*REQUIRED ACTION*
Of the entries below, return exactly those lines that fall between the one containing "The leaf that" and the one containing "lo) else none", the two end lines included.

*DATA SUPPLIED*
----

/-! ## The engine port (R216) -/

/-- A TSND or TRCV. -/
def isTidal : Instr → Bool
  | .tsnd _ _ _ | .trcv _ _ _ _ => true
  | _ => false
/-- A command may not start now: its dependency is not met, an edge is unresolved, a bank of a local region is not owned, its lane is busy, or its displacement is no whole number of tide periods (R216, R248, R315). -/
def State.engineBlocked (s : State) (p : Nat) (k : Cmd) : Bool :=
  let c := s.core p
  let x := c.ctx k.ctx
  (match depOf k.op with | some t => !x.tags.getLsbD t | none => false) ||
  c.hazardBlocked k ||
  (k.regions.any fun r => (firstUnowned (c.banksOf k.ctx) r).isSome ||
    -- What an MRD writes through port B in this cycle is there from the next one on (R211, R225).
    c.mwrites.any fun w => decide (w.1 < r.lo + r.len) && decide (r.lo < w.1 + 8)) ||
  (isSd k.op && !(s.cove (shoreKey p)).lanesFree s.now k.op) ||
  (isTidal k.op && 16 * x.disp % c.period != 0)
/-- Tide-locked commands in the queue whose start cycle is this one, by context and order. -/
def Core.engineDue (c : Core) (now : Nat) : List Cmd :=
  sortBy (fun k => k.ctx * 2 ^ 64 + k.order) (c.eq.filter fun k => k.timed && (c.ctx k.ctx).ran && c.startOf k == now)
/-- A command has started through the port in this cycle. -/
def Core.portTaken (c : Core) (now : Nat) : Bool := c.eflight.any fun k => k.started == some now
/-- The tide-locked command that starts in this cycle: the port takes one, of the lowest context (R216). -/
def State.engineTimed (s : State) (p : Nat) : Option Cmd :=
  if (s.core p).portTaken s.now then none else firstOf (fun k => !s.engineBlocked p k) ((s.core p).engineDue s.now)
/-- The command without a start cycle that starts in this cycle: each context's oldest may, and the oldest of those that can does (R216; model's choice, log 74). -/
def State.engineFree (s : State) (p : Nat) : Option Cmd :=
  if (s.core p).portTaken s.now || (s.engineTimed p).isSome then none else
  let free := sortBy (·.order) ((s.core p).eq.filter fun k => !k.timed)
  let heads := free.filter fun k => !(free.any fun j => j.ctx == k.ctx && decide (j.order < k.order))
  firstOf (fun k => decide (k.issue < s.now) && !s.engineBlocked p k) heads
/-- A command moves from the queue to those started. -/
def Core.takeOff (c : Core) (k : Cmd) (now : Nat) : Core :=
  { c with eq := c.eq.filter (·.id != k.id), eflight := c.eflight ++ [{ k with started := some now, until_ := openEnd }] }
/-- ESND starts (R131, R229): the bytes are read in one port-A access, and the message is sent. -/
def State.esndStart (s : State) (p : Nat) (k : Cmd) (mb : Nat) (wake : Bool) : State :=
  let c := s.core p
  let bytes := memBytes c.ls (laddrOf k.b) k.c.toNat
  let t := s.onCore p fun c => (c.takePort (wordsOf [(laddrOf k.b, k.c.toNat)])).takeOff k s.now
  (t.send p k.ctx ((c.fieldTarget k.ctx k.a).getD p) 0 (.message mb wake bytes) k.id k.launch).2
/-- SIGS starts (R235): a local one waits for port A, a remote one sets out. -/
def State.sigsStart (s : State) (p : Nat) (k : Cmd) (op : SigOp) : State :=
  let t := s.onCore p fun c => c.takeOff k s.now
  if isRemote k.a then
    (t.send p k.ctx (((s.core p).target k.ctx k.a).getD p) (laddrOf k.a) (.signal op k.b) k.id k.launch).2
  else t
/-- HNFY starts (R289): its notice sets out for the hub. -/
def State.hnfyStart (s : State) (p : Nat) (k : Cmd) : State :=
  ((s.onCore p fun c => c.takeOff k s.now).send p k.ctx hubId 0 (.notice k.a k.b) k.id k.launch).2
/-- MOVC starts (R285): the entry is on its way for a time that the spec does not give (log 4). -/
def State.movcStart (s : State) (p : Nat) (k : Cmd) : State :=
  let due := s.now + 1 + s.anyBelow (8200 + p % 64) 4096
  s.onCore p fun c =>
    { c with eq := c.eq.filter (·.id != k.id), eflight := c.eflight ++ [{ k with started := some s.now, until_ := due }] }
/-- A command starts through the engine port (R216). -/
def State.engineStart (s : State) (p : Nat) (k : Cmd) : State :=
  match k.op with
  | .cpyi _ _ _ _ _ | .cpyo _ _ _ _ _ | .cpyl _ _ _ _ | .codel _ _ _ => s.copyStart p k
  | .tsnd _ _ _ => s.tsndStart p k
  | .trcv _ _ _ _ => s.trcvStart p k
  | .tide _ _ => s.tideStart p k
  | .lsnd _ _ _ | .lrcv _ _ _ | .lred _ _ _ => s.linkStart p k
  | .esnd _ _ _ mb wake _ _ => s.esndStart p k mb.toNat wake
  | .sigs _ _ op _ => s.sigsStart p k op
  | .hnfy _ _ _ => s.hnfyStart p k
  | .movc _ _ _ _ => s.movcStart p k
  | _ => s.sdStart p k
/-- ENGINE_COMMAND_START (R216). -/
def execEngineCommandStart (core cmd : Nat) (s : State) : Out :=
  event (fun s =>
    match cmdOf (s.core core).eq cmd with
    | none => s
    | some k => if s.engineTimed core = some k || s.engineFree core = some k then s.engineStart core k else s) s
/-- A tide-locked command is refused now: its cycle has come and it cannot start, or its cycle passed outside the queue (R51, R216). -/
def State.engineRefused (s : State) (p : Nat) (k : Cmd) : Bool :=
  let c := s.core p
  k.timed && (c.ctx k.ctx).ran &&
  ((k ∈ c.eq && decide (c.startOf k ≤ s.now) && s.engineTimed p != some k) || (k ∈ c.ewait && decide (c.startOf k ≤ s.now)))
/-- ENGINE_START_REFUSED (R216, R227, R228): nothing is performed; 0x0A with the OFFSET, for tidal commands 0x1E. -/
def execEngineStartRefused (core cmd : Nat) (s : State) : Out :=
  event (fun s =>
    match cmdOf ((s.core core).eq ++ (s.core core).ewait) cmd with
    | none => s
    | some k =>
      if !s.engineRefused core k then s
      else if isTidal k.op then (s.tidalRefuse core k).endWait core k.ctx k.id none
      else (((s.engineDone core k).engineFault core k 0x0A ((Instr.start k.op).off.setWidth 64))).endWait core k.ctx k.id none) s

----

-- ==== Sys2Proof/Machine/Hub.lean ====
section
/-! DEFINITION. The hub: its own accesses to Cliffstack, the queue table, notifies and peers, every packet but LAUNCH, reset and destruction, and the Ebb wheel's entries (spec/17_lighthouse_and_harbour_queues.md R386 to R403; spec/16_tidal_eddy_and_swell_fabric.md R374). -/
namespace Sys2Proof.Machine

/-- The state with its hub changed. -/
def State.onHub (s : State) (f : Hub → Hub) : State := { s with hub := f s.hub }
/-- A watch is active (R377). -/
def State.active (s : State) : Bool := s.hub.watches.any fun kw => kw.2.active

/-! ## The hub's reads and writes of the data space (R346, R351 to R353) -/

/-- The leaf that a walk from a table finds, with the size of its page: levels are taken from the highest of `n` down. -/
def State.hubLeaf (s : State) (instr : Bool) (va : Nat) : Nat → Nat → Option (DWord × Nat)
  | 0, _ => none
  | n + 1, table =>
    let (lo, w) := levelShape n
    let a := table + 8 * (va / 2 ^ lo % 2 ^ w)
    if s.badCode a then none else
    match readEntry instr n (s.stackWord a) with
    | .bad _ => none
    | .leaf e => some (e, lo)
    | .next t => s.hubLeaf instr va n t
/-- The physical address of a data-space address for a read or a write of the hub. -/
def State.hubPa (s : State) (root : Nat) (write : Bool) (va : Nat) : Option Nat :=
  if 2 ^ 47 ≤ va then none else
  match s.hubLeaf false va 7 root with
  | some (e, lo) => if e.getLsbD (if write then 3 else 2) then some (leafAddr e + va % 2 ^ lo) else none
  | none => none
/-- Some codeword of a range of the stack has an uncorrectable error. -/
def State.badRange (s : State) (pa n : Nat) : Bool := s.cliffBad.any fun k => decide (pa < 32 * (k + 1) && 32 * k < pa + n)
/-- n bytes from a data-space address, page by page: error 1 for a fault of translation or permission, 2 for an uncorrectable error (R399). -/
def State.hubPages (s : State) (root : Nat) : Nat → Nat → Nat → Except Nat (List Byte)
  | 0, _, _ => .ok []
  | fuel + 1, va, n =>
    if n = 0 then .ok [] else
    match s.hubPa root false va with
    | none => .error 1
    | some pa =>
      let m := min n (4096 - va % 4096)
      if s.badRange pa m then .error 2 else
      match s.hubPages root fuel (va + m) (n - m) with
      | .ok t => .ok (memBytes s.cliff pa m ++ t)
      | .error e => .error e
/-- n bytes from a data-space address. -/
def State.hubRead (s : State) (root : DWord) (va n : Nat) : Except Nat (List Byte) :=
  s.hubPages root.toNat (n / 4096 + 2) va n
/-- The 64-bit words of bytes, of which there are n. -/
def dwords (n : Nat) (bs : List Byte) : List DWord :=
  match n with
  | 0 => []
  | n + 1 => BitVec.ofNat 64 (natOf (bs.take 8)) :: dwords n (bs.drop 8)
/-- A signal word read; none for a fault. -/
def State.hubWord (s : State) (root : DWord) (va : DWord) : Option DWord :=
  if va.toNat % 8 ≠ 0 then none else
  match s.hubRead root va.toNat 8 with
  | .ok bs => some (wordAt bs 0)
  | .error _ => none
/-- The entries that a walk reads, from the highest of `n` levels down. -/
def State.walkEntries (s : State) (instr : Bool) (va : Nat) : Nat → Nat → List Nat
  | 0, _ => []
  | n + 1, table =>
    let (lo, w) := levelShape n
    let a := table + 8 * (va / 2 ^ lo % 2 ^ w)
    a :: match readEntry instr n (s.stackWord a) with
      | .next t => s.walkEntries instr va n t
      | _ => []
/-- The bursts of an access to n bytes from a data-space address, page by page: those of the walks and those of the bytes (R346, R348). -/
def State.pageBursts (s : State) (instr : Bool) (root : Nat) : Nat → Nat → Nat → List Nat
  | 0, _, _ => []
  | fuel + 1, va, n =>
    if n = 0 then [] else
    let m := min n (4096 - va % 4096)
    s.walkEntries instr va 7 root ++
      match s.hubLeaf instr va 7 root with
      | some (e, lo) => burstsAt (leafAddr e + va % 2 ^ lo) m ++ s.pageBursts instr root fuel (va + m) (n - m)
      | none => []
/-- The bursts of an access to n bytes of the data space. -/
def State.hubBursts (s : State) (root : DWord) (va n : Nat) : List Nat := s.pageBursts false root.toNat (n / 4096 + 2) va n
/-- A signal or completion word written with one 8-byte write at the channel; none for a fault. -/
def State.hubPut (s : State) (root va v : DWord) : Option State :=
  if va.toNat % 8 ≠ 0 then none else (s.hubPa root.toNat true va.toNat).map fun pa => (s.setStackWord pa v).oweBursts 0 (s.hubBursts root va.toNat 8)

----

*REPLY TO THE TASK*
/-- The leaf that a walk from a table finds, with the size of its page: levels are taken from the highest of `n` down. -/
def State.hubLeaf (s : State) (instr : Bool) (va : Nat) : Nat → Nat → Option (DWord × Nat)
  | 0, _ => none
  | n + 1, table =>
    let (lo, w) := levelShape n
    let a := table + 8 * (va / 2 ^ lo % 2 ^ w)
    if s.badCode a then none else
    match readEntry instr n (s.stackWord a) with
    | .bad _ => none
    | .leaf e => some (e, lo)
    | .next t => s.hubLeaf instr va n t
/-- The physical address of a data-space address for a read or a write of the hub. -/
def State.hubPa (s : State) (root : Nat) (write : Bool) (va : Nat) : Option Nat :=
  if 2 ^ 47 ≤ va then none else
  match s.hubLeaf false va 7 root with
  | some (e, lo) => if e.getLsbD (if write then 3 else 2) then some (leafAddr e + va % 2 ^ lo) else none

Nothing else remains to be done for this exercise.